**ABOUT THIS EXERCISE**
Beneath this line is the data. Output exactly the lines from the line with "(∀ i ∈ rows, (∀" to the line with "(s.host.ctrl k.fn = some", both ends included, and nothing more.
** EXTRACTED RECORDS follows **
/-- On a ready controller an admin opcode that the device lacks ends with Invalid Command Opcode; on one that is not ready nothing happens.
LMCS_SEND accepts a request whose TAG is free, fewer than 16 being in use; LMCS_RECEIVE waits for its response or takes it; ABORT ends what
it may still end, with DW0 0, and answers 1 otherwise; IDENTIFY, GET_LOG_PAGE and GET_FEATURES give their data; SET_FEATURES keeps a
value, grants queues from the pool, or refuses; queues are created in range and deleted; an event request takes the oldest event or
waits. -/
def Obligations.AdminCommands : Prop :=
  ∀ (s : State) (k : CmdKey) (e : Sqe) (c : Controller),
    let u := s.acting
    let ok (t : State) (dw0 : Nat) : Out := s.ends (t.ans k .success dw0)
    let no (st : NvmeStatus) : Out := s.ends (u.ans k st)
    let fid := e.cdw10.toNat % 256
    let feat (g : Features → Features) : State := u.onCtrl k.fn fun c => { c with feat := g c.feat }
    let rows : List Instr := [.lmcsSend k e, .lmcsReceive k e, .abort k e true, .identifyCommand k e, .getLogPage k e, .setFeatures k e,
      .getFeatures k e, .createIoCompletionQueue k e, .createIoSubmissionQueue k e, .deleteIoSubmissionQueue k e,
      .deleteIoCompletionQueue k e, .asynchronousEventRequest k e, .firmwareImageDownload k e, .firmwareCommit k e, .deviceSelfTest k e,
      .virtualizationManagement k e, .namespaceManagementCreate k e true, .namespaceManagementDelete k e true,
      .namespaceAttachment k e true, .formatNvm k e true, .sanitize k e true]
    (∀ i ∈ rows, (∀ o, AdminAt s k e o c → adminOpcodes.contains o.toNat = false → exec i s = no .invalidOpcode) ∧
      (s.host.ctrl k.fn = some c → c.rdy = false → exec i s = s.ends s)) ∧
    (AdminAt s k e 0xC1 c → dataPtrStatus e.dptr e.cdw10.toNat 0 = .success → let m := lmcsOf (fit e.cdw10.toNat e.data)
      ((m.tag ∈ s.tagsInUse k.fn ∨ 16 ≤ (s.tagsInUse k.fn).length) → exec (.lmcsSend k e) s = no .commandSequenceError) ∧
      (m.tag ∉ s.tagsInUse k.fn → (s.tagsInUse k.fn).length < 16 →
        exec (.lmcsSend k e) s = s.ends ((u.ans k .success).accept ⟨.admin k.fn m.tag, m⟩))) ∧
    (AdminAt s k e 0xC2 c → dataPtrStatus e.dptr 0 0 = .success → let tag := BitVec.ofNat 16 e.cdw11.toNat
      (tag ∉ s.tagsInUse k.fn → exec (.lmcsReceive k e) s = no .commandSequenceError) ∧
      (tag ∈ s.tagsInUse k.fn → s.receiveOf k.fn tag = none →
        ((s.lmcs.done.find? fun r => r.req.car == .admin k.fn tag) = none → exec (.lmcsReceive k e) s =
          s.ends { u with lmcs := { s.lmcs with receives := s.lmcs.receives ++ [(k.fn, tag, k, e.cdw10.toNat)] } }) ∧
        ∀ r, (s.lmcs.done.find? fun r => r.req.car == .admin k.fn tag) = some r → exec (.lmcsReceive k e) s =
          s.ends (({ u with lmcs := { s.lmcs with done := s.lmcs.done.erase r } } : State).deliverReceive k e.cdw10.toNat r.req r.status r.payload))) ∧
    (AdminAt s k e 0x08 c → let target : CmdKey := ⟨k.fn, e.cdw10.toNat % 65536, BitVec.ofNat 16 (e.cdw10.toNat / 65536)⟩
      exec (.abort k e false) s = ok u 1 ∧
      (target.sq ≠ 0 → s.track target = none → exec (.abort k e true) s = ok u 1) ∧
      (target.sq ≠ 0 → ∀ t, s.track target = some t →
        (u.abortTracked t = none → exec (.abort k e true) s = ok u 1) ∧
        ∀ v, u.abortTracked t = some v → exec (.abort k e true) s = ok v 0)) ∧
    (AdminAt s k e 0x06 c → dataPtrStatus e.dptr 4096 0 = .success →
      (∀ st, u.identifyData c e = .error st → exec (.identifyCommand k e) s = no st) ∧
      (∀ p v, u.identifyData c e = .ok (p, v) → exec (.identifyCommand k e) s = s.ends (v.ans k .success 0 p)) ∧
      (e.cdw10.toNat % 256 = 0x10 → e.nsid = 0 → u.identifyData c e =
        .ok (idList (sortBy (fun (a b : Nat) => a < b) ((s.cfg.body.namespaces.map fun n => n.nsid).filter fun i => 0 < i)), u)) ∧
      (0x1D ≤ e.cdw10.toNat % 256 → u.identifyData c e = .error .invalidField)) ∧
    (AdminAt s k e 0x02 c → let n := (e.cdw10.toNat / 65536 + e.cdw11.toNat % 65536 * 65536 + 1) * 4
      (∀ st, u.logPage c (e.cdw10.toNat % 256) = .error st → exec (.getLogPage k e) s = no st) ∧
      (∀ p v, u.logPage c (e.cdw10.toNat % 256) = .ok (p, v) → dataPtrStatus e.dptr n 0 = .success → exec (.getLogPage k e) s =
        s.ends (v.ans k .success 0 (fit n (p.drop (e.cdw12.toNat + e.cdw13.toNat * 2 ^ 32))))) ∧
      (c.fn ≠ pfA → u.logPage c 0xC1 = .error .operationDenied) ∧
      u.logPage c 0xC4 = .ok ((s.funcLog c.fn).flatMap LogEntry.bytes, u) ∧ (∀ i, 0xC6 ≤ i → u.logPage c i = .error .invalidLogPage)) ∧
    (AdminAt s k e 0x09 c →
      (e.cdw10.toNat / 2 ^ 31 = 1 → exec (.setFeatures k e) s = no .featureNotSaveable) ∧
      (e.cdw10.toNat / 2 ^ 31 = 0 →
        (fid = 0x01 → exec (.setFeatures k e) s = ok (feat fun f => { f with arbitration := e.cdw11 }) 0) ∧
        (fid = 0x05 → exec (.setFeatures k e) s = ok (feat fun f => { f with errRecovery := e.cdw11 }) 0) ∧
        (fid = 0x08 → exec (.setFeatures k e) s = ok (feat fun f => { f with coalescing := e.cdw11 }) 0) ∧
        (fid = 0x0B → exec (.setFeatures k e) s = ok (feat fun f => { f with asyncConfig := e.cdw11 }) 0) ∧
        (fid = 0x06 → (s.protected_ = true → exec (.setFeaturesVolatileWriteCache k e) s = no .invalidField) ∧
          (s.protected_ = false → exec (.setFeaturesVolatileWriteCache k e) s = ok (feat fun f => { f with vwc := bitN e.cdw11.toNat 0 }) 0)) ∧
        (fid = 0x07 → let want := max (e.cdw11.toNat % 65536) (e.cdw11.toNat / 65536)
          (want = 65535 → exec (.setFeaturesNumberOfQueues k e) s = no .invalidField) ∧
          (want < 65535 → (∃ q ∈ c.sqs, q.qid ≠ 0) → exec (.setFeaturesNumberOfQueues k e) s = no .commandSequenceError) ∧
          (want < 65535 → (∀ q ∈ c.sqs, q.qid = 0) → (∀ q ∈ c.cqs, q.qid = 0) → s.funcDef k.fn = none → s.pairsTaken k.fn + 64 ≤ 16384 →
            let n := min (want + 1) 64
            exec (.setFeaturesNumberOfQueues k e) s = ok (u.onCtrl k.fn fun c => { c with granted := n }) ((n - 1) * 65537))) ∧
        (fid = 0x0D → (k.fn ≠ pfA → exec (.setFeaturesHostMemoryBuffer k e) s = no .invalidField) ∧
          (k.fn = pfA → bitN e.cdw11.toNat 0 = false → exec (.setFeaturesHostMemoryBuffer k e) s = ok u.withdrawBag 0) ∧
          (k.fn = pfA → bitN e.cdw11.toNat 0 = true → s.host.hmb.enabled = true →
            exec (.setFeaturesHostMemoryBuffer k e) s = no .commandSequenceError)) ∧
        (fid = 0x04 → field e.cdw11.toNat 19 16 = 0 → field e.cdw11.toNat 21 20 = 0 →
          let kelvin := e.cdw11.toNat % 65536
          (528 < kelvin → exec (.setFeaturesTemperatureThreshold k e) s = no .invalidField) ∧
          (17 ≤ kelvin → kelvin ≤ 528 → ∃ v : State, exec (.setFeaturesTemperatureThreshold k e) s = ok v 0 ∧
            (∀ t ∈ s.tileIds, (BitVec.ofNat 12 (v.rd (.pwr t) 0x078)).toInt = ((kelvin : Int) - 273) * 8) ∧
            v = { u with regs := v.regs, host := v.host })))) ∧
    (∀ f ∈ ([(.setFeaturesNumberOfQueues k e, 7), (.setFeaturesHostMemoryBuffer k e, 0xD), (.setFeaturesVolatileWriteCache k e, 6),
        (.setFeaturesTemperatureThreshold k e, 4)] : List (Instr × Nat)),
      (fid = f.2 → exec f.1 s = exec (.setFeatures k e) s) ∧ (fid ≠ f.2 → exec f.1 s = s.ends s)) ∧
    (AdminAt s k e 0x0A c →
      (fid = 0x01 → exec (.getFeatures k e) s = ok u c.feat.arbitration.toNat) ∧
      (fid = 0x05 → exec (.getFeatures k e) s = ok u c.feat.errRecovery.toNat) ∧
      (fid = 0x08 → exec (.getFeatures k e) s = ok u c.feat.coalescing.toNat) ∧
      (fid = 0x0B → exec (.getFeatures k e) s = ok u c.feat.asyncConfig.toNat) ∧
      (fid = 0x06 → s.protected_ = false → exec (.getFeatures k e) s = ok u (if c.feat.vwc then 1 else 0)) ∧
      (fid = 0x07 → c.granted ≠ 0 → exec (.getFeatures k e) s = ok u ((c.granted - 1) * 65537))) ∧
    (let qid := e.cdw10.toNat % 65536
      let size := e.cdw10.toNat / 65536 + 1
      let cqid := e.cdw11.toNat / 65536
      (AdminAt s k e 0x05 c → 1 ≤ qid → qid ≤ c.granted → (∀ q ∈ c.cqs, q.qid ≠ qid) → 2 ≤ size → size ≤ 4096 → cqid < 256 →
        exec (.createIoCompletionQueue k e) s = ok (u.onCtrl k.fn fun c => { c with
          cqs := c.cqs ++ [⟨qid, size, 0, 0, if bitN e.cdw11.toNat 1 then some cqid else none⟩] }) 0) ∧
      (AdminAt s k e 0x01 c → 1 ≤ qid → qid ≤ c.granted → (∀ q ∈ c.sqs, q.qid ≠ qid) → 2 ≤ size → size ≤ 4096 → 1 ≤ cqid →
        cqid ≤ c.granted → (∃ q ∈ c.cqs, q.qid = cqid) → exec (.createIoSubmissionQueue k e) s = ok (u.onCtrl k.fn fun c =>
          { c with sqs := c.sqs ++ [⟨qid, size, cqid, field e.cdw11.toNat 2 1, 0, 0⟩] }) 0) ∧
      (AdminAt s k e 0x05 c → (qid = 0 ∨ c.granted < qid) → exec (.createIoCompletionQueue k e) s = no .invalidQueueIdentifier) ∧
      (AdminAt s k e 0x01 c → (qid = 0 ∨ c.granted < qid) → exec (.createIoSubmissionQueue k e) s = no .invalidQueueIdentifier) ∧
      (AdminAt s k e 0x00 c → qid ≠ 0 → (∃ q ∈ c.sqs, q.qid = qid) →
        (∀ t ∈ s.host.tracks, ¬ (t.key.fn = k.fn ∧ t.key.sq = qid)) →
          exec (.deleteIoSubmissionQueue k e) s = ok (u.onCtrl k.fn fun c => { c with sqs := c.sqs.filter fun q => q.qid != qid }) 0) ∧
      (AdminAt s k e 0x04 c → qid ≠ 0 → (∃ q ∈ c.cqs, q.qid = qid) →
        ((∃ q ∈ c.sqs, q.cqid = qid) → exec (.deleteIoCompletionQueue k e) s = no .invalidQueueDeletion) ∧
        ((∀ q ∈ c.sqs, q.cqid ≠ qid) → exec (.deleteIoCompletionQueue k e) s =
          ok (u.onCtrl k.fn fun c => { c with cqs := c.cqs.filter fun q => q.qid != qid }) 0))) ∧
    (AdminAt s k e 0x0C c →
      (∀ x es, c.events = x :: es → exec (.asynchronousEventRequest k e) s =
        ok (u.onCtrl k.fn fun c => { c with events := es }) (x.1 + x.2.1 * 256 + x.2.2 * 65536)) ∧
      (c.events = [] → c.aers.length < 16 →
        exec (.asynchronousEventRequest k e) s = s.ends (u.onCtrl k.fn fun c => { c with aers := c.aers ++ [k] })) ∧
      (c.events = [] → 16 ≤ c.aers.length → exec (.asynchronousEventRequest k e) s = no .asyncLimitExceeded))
** End of EXTRACTED RECORDS **
** EXTRACTED RECORDS follows **
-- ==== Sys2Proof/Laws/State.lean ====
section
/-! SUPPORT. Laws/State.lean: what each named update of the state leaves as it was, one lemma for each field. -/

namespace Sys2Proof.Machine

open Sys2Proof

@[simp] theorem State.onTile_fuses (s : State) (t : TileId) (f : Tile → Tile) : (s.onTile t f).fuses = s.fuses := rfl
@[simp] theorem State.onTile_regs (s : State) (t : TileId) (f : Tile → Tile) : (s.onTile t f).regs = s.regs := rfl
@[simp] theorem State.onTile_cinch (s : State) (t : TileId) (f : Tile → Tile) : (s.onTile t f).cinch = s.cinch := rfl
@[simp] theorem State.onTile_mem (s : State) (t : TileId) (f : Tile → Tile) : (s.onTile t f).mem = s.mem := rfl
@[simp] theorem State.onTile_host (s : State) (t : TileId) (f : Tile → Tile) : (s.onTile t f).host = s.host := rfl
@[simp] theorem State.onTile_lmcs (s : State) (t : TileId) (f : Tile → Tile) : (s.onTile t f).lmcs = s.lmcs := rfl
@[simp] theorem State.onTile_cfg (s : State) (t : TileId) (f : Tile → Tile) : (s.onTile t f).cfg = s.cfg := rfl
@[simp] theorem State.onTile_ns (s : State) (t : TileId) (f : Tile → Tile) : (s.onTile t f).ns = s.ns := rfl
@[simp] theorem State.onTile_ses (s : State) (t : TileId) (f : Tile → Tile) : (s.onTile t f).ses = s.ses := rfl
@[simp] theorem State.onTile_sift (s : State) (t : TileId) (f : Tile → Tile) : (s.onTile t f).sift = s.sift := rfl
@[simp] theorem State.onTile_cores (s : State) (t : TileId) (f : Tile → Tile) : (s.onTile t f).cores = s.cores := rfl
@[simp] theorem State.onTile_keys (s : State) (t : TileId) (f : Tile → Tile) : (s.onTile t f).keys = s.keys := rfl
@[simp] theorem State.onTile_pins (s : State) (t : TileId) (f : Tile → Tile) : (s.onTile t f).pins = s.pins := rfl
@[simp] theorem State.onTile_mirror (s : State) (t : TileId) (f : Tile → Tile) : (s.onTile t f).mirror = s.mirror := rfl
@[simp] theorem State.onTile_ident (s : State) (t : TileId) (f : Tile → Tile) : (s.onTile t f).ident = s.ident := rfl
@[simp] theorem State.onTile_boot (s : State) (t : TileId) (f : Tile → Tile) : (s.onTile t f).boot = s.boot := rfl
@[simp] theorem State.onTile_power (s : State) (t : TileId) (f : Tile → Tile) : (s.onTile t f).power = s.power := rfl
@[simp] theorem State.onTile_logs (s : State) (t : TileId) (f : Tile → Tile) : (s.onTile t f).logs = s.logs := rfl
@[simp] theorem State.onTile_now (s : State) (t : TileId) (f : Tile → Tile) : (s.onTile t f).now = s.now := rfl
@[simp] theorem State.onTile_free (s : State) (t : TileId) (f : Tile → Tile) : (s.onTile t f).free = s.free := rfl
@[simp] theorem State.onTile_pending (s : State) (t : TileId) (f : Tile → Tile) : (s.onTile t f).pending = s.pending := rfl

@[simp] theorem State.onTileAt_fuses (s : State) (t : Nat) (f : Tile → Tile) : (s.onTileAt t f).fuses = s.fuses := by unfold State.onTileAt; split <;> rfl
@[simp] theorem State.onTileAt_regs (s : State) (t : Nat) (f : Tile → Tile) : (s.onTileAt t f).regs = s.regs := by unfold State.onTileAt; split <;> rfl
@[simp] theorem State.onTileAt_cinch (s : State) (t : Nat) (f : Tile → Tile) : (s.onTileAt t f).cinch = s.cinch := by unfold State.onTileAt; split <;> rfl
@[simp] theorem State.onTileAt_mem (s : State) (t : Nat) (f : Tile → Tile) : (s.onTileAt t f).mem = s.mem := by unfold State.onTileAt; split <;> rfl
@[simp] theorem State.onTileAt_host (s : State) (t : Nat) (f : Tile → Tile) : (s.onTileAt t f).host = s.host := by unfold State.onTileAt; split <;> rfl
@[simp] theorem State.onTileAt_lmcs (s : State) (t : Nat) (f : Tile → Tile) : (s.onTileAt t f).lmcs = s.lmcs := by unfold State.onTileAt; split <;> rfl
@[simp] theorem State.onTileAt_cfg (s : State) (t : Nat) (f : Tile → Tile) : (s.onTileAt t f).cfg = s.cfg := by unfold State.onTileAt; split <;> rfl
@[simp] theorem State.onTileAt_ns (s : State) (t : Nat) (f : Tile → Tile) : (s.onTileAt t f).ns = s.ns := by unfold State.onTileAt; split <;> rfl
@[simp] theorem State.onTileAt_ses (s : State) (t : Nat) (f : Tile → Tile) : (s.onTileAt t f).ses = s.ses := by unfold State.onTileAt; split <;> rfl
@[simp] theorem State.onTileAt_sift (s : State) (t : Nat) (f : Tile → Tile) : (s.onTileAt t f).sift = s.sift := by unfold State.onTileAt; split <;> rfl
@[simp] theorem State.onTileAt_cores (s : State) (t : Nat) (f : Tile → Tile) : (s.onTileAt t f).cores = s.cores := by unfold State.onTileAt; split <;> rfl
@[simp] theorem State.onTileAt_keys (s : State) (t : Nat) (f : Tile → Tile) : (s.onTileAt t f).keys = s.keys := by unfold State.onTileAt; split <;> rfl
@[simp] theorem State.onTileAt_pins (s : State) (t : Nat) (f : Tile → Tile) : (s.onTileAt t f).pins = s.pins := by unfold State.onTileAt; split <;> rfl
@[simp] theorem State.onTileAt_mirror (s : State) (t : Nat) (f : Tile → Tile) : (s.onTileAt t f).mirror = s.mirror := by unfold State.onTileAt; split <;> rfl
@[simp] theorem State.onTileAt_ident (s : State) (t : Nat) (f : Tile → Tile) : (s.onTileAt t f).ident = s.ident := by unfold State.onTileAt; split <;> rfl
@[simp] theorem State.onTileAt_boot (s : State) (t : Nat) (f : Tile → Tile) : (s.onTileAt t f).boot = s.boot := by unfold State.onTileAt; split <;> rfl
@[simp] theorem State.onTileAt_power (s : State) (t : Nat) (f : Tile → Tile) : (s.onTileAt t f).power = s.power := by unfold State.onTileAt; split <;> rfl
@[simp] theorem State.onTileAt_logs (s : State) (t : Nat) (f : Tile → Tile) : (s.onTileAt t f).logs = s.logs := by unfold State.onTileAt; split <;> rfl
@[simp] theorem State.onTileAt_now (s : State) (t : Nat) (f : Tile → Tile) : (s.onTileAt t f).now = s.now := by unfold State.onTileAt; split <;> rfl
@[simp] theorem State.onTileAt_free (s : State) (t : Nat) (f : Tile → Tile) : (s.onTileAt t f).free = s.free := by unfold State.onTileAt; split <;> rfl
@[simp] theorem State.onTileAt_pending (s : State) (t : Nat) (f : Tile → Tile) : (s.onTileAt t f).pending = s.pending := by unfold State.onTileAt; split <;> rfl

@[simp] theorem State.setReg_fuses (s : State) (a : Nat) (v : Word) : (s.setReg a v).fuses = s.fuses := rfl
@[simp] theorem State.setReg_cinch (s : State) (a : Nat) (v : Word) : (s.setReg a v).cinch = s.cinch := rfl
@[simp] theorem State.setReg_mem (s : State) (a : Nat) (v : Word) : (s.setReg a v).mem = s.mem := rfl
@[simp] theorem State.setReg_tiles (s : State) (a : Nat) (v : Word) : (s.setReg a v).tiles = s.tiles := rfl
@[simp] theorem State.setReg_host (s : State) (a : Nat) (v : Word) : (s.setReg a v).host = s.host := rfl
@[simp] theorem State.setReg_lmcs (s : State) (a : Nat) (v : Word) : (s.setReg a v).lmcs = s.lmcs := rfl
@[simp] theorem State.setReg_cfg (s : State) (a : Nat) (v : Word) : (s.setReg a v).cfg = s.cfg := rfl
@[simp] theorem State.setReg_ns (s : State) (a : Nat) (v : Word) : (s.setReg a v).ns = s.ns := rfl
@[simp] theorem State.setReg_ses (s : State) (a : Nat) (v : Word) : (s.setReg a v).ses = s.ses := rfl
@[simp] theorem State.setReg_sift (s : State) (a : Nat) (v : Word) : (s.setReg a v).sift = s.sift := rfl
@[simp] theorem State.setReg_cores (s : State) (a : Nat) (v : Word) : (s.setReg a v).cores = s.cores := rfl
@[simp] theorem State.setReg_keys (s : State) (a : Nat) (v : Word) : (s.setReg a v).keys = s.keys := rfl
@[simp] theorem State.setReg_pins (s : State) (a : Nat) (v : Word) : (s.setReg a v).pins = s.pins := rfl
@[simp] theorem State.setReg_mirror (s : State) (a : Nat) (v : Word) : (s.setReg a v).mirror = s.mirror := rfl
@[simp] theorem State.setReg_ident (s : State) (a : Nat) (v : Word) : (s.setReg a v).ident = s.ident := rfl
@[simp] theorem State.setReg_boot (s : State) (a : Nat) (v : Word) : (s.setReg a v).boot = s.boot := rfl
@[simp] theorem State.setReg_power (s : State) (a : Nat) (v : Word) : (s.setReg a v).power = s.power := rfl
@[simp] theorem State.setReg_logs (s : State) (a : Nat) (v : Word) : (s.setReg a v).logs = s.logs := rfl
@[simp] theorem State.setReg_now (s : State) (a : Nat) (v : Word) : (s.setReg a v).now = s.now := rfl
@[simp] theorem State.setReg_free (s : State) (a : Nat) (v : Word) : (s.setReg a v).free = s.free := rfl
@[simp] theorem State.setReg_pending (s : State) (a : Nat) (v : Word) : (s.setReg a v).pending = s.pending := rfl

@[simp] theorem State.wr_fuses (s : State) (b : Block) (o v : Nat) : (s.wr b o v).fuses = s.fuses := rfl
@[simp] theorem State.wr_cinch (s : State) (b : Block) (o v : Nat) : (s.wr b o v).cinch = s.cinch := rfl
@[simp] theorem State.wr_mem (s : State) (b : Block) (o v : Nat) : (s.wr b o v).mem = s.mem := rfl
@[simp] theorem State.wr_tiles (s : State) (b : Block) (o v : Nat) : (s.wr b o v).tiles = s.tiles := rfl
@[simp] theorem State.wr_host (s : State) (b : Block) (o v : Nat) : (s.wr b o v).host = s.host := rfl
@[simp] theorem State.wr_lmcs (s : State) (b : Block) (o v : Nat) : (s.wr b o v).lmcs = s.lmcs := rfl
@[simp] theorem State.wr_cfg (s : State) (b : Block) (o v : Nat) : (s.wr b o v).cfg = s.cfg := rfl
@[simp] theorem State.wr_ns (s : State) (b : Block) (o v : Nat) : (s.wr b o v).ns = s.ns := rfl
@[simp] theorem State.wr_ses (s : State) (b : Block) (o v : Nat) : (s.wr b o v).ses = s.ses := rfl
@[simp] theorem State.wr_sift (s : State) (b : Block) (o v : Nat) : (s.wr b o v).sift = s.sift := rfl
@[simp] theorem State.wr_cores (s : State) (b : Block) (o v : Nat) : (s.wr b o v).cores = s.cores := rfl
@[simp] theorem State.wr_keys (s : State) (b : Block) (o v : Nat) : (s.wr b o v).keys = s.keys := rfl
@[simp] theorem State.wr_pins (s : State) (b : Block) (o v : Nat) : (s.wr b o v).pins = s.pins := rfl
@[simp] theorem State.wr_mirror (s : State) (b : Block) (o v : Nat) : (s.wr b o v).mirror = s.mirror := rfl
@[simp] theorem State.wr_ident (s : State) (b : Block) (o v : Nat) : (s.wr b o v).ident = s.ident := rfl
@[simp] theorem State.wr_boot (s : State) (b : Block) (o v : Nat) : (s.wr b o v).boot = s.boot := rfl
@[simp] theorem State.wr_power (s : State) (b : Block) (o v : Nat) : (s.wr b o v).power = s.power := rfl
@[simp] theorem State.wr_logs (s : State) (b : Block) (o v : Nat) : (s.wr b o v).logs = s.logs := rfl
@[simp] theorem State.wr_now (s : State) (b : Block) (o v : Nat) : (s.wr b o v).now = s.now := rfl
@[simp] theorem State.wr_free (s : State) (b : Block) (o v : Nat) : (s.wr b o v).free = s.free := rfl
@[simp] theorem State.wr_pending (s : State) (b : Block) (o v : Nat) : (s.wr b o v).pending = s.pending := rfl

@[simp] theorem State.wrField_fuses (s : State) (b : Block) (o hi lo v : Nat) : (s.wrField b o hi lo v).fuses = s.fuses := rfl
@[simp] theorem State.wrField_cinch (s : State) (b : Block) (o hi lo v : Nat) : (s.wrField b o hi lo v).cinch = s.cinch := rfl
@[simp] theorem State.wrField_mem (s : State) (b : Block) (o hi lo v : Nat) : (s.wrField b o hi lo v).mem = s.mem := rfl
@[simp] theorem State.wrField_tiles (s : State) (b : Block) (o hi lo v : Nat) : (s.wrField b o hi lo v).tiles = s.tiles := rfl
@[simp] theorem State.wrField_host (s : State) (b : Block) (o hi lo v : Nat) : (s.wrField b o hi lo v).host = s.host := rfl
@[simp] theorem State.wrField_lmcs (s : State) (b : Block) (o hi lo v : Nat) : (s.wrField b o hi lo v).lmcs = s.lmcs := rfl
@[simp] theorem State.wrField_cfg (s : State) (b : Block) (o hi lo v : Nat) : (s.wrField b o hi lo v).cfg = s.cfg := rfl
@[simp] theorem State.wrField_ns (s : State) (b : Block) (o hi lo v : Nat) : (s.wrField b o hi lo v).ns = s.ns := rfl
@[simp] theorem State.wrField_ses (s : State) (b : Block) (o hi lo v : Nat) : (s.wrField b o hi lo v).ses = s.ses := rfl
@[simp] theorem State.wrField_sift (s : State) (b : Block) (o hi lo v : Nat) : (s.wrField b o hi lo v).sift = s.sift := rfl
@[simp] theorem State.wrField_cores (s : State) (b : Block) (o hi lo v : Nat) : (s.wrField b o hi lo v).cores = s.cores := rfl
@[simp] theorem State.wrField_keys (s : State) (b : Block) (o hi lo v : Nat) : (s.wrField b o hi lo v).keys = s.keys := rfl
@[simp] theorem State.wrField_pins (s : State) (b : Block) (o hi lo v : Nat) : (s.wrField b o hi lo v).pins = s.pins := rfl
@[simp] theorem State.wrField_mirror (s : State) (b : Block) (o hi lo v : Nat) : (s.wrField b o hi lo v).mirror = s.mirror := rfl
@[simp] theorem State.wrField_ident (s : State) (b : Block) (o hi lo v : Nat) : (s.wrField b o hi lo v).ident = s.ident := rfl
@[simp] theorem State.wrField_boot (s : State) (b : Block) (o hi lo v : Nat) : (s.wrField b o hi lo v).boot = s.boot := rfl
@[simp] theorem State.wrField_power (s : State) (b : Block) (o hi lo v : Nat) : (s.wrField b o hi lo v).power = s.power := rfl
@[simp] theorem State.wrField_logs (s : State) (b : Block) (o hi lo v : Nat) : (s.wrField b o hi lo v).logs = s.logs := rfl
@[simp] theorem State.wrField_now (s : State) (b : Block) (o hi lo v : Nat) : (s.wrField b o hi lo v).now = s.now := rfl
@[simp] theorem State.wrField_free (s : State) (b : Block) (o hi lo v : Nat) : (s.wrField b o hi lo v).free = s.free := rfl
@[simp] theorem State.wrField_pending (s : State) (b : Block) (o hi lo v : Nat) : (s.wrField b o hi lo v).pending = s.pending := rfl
** End of EXTRACTED RECORDS **
**YOUR SOLUTION**
    (∀ i ∈ rows, (∀ o, AdminAt s k e o c → adminOpcodes.contains o.toNat = false → exec i s = no .invalidOpcode) ∧
      (s.host.ctrl k.fn = some c → c.rdy = false → exec i s = s.ends s)) ∧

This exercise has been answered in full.